Exercise instructions
Tally how many lines in the data below include "Every", then please reply with only that figure.

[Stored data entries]

/-- A frame that the part hands to a lane: behind the part frames of an UP lane; where the queue is full it takes the place of the youngest
host frame, which bounces, and without a host frame it is discarded (spec R158). -/
def State.laneSent (s : State) (l : LaneId) (kind : Byte) (tag : Tag) (payload : List Byte) : State :=
  let f : Frame := { dest := s.tables.instruments[l].node, source := 240, kind := kind, flags := 0, tag := tag, payload := payload }
  let x := s.lanes[l]
  if x.state ≠ .up then s
  else if x.partFrames.length + x.hostFrames.length < 8 then
    { s with lanes := s.lanes.set l { x with partFrames := x.partFrames ++ [f] } }
  else match x.hostFrames.getLast? with
    | none => s
    | some youngest =>
      { s with lanes := s.lanes.set l { x with partFrames := x.partFrames ++ [f], hostFrames := x.hostFrames.dropLast }
        }.bounced .laneFull youngest

/-- The triggers of those of some sites whose steps collect are withdrawn by CAN frames, in ascending order of the sites (spec R72 d,
R76; their order is that of R71 at an abort by the host or a removed board, and else the model's choice, log 23). -/
def State.withdrawn (s : State) (gone : Site → Bool) : State :=
  ((List.finRange 8).filter gone).foldl (fun t i =>
    match s.runs[i].ctx with
    | none => t
    | some c =>
      match c.phase, c.entry.instrument, c.tag with
      | .collect, some l, some tag => t.laneSent l 0x31 tag [BitVec.ofNat 8 c.entry.channel]
      | _, _, _ => t) s

/-! ### Claims in statements -/

/-- The sites of a claim record: the holder, and those that wait for the instrument (spec R43). -/
def ClaimRecord.sites (r : ClaimRecord) : List Site := r.holder.toList ++ r.waits

/-- Every site stands at most once in the claim records, and sites wait only for an instrument that is held (spec R43, R44). -/
structure State.ClaimsOrdered (s : State) : Prop where
  once : ∀ (i : Site) (k l : LaneId), i ∈ s.claims.records[k].sites → i ∈ s.claims.records[l].sites → k = l
  distinct : ∀ l : LaneId, s.claims.records[l].sites.Nodup
  held : ∀ l : LaneId, s.claims.records[l].holder = none → s.claims.records[l].waits = []

/-- Every site that waits for an instrument is in the CLAIM phase of its step (spec R46). -/
def State.WaitersClaim (s : State) : Prop :=
  ∀ (l : LaneId) (i : Site), i ∈ s.claims.records[l].waits → ∃ c, s.runs[i].ctx = some c ∧ c.phase = .claim

/-- A claim record when some sites have given up: those left move up (spec R47, R51). -/
def ClaimRecord.without (r : ClaimRecord) (gone : Site → Bool) : ClaimRecord :=
  let left := r.sites.filter fun i => !gone i
  { holder := left.head?, waits := left.tail }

Reply
2